# Language Modelling with RNNs
For this notebook, you do not need to write any code. Instead, follow along with the notebook, familiarizing yourself with using Keras to generate RNNs.

## Setup
Just as in the other notebooks, we will begin with importing the needed modules and reading in the training data. We'll also be borrowing some code from the other notebook to remove infrequent words and cut down our vocabulary size.

If you do not have Keras or Tensorflow you can install them using the terminal following these instructions.

[Install Keras](https://keras.io/#installation)

[Install Tensorflow](https://www.tensorflow.org/install/install_mac)

In [None]:
from keras.callbacks import LambdaCallback
from keras.layers import Dense, SimpleRNN, Activation
from keras.models import Sequential
from keras.optimizers import RMSprop
from keras.utils import to_categorical

import numpy as np
import random
import re
import string

# Reading in the training data; we'll be taking a smaller set to reduce training time
with open("headlines.train", 'r') as f:
    headlines_train = f.readlines()[:100000]

# Removing excess punctuation and newline
regex = re.compile('[%s]' % re.escape(string.punctuation))
headlines_train = [regex.sub('', h.split("\n")[0]) for h in headlines_train]

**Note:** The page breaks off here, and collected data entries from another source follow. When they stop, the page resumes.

/-- The number of set bits of the low `w` bits. -/
def popcN (w a : Nat) : Nat := ((List.range w).filter (fun i => bitN a i)).length
/-- Leading zero bits of a `w`-bit value. -/
def clzN (w a : Nat) : Nat := if a % 2 ^ w = 0 then w else w - 1 - (a % 2 ^ w).log2
/-- The `w`-bit value reversed. -/
def brevN (w a : Nat) : Nat := (List.range w).foldl (fun r i => r + if bitN a i then 2 ^ (w - 1 - i) else 0) 0

/-- The fields, operands and privilege that `countOp` asks for (10 R237). -/
def sigCountOp (f : FmtR) : Sig :=
  let ty := bitsTy f.h f.tw
  let w := ty.getD 32
  { ok := ty.isSome && modsOk f {}, uses := usesR f (.dst false) (.src (rdW w)) .unused .unused .unused }

/-- A bit count (11 R262): a 32-bit unsigned result. -/
def countOp (f : FmtR) (op : Nat → Nat → Nat) (s : State) : Host.Outcome State Fault Refusal :=
  let ty := bitsTy f.h f.tw
  let w := ty.getD 32
  plainOp s f.h (sigCountOp f)
    (fun s x act => writeOpd s x act f.dst.toNat false false latInt (fun l => op w (readOpd s x (rdW w) f.opa.toNat l)))

/-- POPC (11 R262). -/
def execPopc (f : FmtR) (s : State) : Host.Outcome State Fault Refusal := countOp f popcN s
/-- CLZ (11 R262). -/
def execClz (f : FmtR) (s : State) : Host.Outcome State Fault Refusal := countOp f clzN s
/-- BREV (11 R262). -/
def execBrev (f : FmtR) (s : State) : Host.Outcome State Fault Refusal := logicOp f none false (fun w a _ => brevN w a) s

/-- The fields, operands and privilege that `execSel` asks for (10 R237). -/
def sigSel (f : FmtR) : Sig :=
  let ty := bitsTy f.h f.tw
  let w := ty.getD 32
  let t := rdW w
  { ok := ty.isSome && modsOk f {}, uses := usesR f (.dst (w = 64)) (.src t) (.src t) .pred .unused }

/-- SEL (11 R263): a where the predicate bit is 1, else b. -/
def execSel (f : FmtR) (s : State) : Host.Outcome State Fault Refusal :=
  let ty := bitsTy f.h f.tw
  let w := ty.getD 32
  let t := rdW w
  plainOp s f.h (sigSel f)
    (fun s x act => writeOpd s x act f.dst.toNat (w = 64) false latInt (fun l =>
      if readBit s x f.opc.toNat l then readOpd s x t f.opa.toNat l else readOpd s x t f.opb.toNat l))

/-- The fields, operands and privilege that `execMov` asks for (10 R237). -/
def sigMov (f : FmtR) : Sig :=
  let ty := bitsTy f.h f.tw
  let w := ty.getD 32
  let t := rdW w
  { ok := ty.isSome && modsOk f {}, uses := usesR f (.dstH (w = 64)) (.src t) .unused .unused .unused }

/-- MOV (11 R263): the destination may be an h-register. -/
def execMov (f : FmtR) (s : State) : Host.Outcome State Fault Refusal :=
  let ty := bitsTy f.h f.tw
  let w := ty.getD 32
  let t := rdW w
  plainOp s f.h (sigMov f)
    (fun s x act => writeOpd s x act f.dst.toNat (w = 64) false latInt (fun l => readOpd s x t f.opa.toNat l))

/-- The immediate of MOVI at its type, and its width (10 R243, 11 R264). -/
def moviVal (h : Hdr) (tw : BitVec 2) (i : BitVec 32) : Option (Nat × Nat) :=
  match h.cls.toNat, tw.toNat with
  | 1, 2 => some (32, i.toNat)
  | 2, 2 => some (32, i.toNat)
  | 3, 2 => some (32, i.toNat)
  | 1, 3 => some (64, immInt true 64 i)
  | 2, 3 => some (64, i.toNat)
  | 3, 3 => some (64, immInt true 64 i)
  | 4, 0 => some (32, i.toNat)
  | 4, 1 => some (32, (convertF .f16 .rne false (exOf (decodeF .f32 i.toNat))).code)
  | 4, 2 => some (32, (convertF .bf16 .rne false (exOf (decodeF .f32 i.toNat))).code)
  | 4, 3 => some (32, i.toNat)
  | _, _ => none

/-- The fields, operands and privilege that `execMovi` asks for (10 R237). -/
def sigMovi (f : FmtI) : Sig :=
  let v := moviVal f.h f.tw f.imm
  let w64 := (v.getD (32, 0)).1 = 64
  let hi := f.mod.getLsbD 0
  { ok := v.isSome && f.sub == 0 && !f.sat && f.rnd == 0 && f.mod.toNat ≤ 1 && (!hi || (f.h.cls == 3 && f.tw == 3)),
    uses := [(f.dst, .dst w64), (f.opa, .unused)] }

/-- MOVI (11 R264); `.hi` under `.b64` replaces bits 63:32 of DST and keeps bits 31:0. -/
def execMovi (f : FmtI) (s : State) : Host.Outcome State Fault Refusal :=
  let v := moviVal f.h f.tw f.imm
  let w64 := (v.getD (32, 0)).1 = 64
  let hi := f.mod.getLsbD 0
  plainOp s f.h (sigMovi f)
    (fun s x act =>
      if hi then
        (if isV f.dst.toNat then writeElem s x (f.dst.toNat + 1) act latInt (fun _ => f.imm.toNat)
         else if isS f.dst.toNat then
           writeElem s x f.dst.toNat act latInt (fun l => f.imm.toNat * 2 ^ 32 + rawElem s x f.dst.toNat l % 2 ^ 32)
         else s)
      else writeOpd s x act f.dst.toNat w64 (f.h.cls == 1) latInt (fun _ => (v.getD (32, 0)).2))

/-- The fields, operands and privilege that `leaOp` asks for (10 R237). -/
def sigLeaOp (f : FmtR) (imm : Option (BitVec 32)) : Sig :=
  let ty := intTy f.h f.tw
  let im := imm.map (fun i => i.toNat)
  { ok := ty.isSome && (ty.getD (32, false)).1 == 64 && modsOk f { mod := true } && f.mod.toNat < 8,
    uses := usesR f (.dst true) (.src .i64) (roleB im (.src .i64)) .unused .unused }

/-- LEA (11 R265): a + i × 2^MOD<2:0>. -/
def leaOp (f : FmtR) (imm : Option (BitVec 32)) (s : State) : Host.Outcome State Fault Refusal :=
  let ty := intTy f.h f.tw
  let sgn := (ty.getD (64, false)).2
  let im := imm.map (fun i => i.toNat)
  plainOp s f.h (sigLeaOp f imm)
    (fun s x act => writeOpd s x act f.dst.toNat true false latInt (fun l =>
      wrapZ 64 ((readOpd s x .i64 f.opa.toNat l : Nat) + asInt 32 sgn (srcB s x .i64 f im l % 2 ^ 32) * ((2 ^ f.mod.toNat : Nat) : Int))))

/-- LEA (11 R265). -/
def execLea (f : FmtR) (s : State) : Host.Outcome State Fault Refusal := leaOp f none s
/-- LEA with an immediate (11 R265). -/
def execLeaImm (f : FmtI) (s : State) : Host.Outcome State Fault Refusal := leaOp (asR f) (some f.imm) s

/-- Writes a predicate and, where DST2 names one, its complement or another bit. -/
def writePreds (s : State) (x : Iss) (act : Mask) (lat : Nat) (p p2 : Opd) (v v2 : Nat → Bool) : State :=
  let s := writeOpd s x act p.toNat false false lat (fun l => b2n (v l))
  if isP p2.toNat then writeOpd s x act p2.toNat false false lat (fun l => b2n (v2 l)) else s
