-- ==== Sys2Proof/Machine/GatherOps.lean ====
section
/-!
DEFINITION. The gathering table and membership (14 R354 to R362, 15 R379 to R394): live handles, arrivals and the
value of a phase, the end of a phase, aborts, and what a kill, an exit or a pre-emption does to a member.
-/
namespace Sys2Proof.Machine

/-- Gathering statuses of 14 R355. -/
def gsComplete : Nat := 0
/-- DEPARTED-MEMBERS -/
def gsDeparted : Nat := 1
/-- TIMEOUT -/
def gsTimeout : Nat := 2
/-- ABORTED-LINK -/
def gsLink : Nat := 3
/-- ABORTED-SOFTWARE -/
def gsSoftware : Nat := 4
/-- STALE -/
def gsStale : Nat := 5
/-- NOSPACE -/
def gsNoSpace : Nat := 6
/-- NOT-MEMBER -/
def gsNotMember : Nat := 7
/-- BUSY -/
def gsBusy : Nat := 8
/-- MISMATCH -/
def gsMismatch : Nat := 9
/-- OUT-OF-SCOPE -/
def gsOutOfScope : Nat := 10
/-- HELD -/
def gsHeld : Nat := 15

/-- A role that holds an entry: 0 free, 1 local, 2 home, 3 shadow (15 R379). -/
def gEntry (s : State) (i : Nat) : GEntry := tget {} s.gather i
/-- Replaces an entry. -/
def setG (s : State) (i : Nat) (g : GEntry) : State := { s with gather := tput s.gather i g }

/-- The fabric job number of a context (19 R459). -/
def jobOf (s : State) (ctx : Nat) : Nat := fld (rawReg s (.cfabj ctx)) 15 0

/-- The handle of an entry that this device holds (14 R354). -/
def handleOf (s : State) (i : Nat) : Word := BitVec.ofNat 32 (selfDev s * 2 ^ 20 + i * 2 ^ 8 + (gEntry s i).gen)

/-- The handle under which members know an entry: for a shadow, its home's. -/
def knownAs (s : State) (i : Nat) : Word := if (gEntry s i).role = 3 then (gEntry s i).homeHandle else handleOf s i

/-- The entry of a live handle of a context: a local or home entry of this device, or the shadow registered
under it (14 R354, 15 R379, R381). -/
def liveG (s : State) (ctx : Nat) (h : Word) : Option Nat :=
  let idx := slice h.toNat 19 8
  let e := gEntry s idx
  if h.toNat % 256 = 0 then none
  else if h.toNat / 2 ^ 20 = selfDev s ∧ (e.role = 1 ∨ e.role = 2) then
    (if e.gen = h.toNat % 256 ∧ e.owner = (if e.role = 2 then jobOf s ctx else ctx) then some idx else none)
  else (s.gather.find? (fun g => g.2.role = 3 ∧ g.2.homeHandle = h ∧ g.2.owner = jobOf s ctx)).map (·.1)

/-- The entry that a handle names, whoever owns it. -/
def namedG (s : State) (h : Word) : Option Nat :=
  if h.toNat % 256 = 0 then none else (s.gather.find? (fun g => g.2.role ≠ 0 ∧ knownAs s g.1 = h)).map (·.1)

/-- The membership slot of a sheet that holds a handle. -/
def slotOf (h : Sheet) (w : Word) : Option Nat :=
  (h.slots.find? (fun m => m.2.handle = w ∧ (m.2.member ||| m.2.joining ||| m.2.arrived ||| m.2.owed) ≠ 0)).map (·.1)

/-- A tag of the sheet is pending on the handle. -/
def tagOn (s : State) (c : Nat) (h : Sheet) (w : Word) : Bool :=
  (List.range h.ntags).any (fun i =>
    let t := tagOf s c (h.tbase + i)
    !t.ready && t.op == .gathering && t.handle == w)

/-- A free membership slot: masks empty and no tag pending on its gathering (15 R384). -/
def freeSlot (s : State) (c : Nat) (h : Sheet) : Option Nat :=
  (List.range 16).find? (fun k =>
    let m := tget {} h.slots k
    (m.member ||| m.joining ||| m.arrived ||| m.owed) == 0 && !(m.handle != 0 && tagOn s c h m.handle))

/-- The slot that a join of a handle uses: the one that holds it already, or else a free one (15 R384). -/
def joinSlot (s : State) (c : Nat) (h : Sheet) (w : Word) : Option Nat :=
  slotOf h w <|> ((h.slots.find? (fun m => m.2.handle = w)).map (·.1)) <|> freeSlot s c h

/-- The entry that holds the last outcome of a handle of an earlier generation too. -/
def lastEntry (s : State) (w : Word) : GEntry :=
  match s.gather.find? (fun g => g.2.role = 3 ∧ (g.2.homeHandle &&& ~~~0xFF) = (w &&& ~~~0xFF)) with
  | some g => g.2
  | none => gEntry s (slice w.toNat 19 8)

/-- Changes every resident membership slot that holds a handle. -/
def mapSlots (s : State) (w : Word) (f : Member → Member) : State :=
  { s with cores := s.cores.map (fun c =>
      (c.1, { c.2 with sheets := c.2.sheets.map (fun h =>
        (h.1, { h.2 with slots := h.2.slots.map (fun m => if m.2.handle = w then (m.1, f m.2) else m) })) })) }

/-- Completes the tags pending on a phase of a handle (14 R358): an arrival of another kind keeps MISMATCH where
the phase completes; its value is not stated and is free (log entry 1). -/
def endTags (s : State) (w : Word) (ph status : Nat) (value : Word) : State :=
  { s with
    free := s.free + 1
    cores := s.cores.map (fun c =>
      (c.1, { c.2 with tags := c.2.tags.map (fun t =>
        let g := t.2
        if !g.ready && g.op == .gathering && g.handle == w && g.phase == ph then
          let miss := g.gstatus == BitVec.ofNat 4 gsMismatch && (status = gsComplete || status = gsDeparted)
          (t.1, { g with ready := true, status := 0, gstatus := if miss then BitVec.ofNat 4 gsMismatch else BitVec.ofNat 4 status,
                         value := if miss then Config.freeWord (s.free * 2 ^ 16 + c.1 * 64 + t.1) else value })
        else t) })) }

/-- The deadline of a phase is paused (15 R388): a sheet that has yielded holds members that have not arrived. -/
def shouldPause (g : GEntry) : Bool :=
  g.role == 1 && g.pip && g.pmax != 0 && !g.capped && g.away.any (fun a => !a.back && (a.member &&& ~~~a.arrived) != 0)

/-- Starts or ends the pause of an entry. -/
def repause (s : State) (i : Nat) : State :=
  let g := gEntry s i
  match shouldPause g, g.pausedAt with
  | true, none => setG s i { g with pausedAt := some s.ticks }
  | false, some t => setG s i { g with pausedAt := none, paused := g.paused + (s.ticks - t) }
  | _, _ => s

/-- Ticks of pause in the phase so far. -/
def pausedTicks (s : State) (g : GEntry) : Nat := g.paused + (match g.pausedAt with | some t => s.ticks - t | none => 0)

/-- ELAPSED of 15 R380, in µs. -/
def elapsed (s : State) (g : GEntry) : Nat := if g.pip then (s.ticks - g.began - pausedTicks s g) / usTicks else 0

/-- The value of a phase (14 R359). -/
def phaseValue (g : GEntry) : Word :=
  if g.kind = 2 then g.acc
  else if g.kind ≠ 3 ∨ !g.any then 0
  else if g.op = 8 then
    BitVec.ofNat 32 (if g.nan || (g.pinf && g.ninf) then canonNaN .f32
      else if g.pinf then signed .f32 false (infCode .f32)
      else if g.ninf then signed .f32 true (infCode .f32)
      else rneF32 (exSum g.sum (-149) false))
  else g.acc

/-- Folds one value into the accumulation of a `GRED` (14 R359). -/
def gFold (op : Nat) (any : Bool) (a v : Word) : Word :=
  if !any then v
  else match op with
    | 0 => a + v
    | 1 => if v.slt a then v else a
    | 2 => if a.slt v then v else a
    | 3 => if v.ult a then v else a
    | 4 => if a.ult v then v else a
    | 5 => a &&& v
    | 6 => a ||| v
    | 7 => a ^^^ v
    | 9 => BitVec.ofNat 32 (foldElem 2 2 a.toNat v.toNat)
    | _ => BitVec.ofNat 32 (foldElem 2 1 a.toNat v.toNat)

/-- One contribution of a lane. -/
def contribute (g : GEntry) (v : Word) : GEntry :=
  if g.kind = 2 then { g with acc := g.acc + v, any := true }
  else if g.kind ≠ 3 then g
  else if g.op = 8 then
    match decodeF .f32 v.toNat with
    | .nan _ => { g with nan := true, any := true }
    | .inf n => if n then { g with ninf := true, any := true } else { g with pinf := true, any := true }
    | .fin n m e => { g with sum := g.sum + scaled n m e (-149), any := true }
  else { g with acc := gFold g.op g.any g.acc v, any := true }

/-- The exact partial that a shadow sends (15 R392). -/
def partialOf (g : GEntry) : Partial :=
  { kind := g.kind, op := g.op, count := b2n g.any, value := g.acc, sum := g.sum, nan := g.nan, pinf := g.pinf, ninf := g.ninf, dep := g.dep }

/-- Merges a shadow's partial into the home's. -/
def mergePartial (g : GEntry) (p : Partial) : GEntry :=
  if p.count = 0 then g
  else if g.kind = 2 then { g with acc := g.acc + p.value, any := true }
  else if g.kind ≠ 3 then g
  else if g.op = 8 then
    { g with sum := g.sum + p.sum, nan := g.nan || p.nan, pinf := g.pinf || p.pinf, ninf := g.ninf || p.ninf, any := true }
  else { g with acc := gFold g.op g.any g.acc p.value, any := true }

# Define the unk, start and stop tokens
UNK_TOKEN = "<UNK>"
START_TOKEN = "<START>"
STOP_TOKEN = "<STOP>"

# We'll be borrowing some code from the other notebook to trim down the vocabulary a bit
def count_unigrams(text, unigram_dict):
    """
    :param text: A headline, consisting of a string of words
    :param unigram_dict: A dictionary containing unigrams as keys and their respective counts as values
    """
    tokens = [START_TOKEN] + text.split(" ") + [STOP_TOKEN]
    for i in range(len(tokens)):
        unigram = tokens[i]
        if unigram not in unigram_dict:
            unigram_dict[unigram] = 1
        else:
            unigram_dict[unigram] += 1

min_freq = 3 # The minimum word frequency to be present in the vocabulary

# The following are used to keep track of and remove infrequent words
low_freq = set()
all_words = {}

def replace_text_train(text):
    return " ".join([UNK_TOKEN if t in low_freq else t for t in text.split()])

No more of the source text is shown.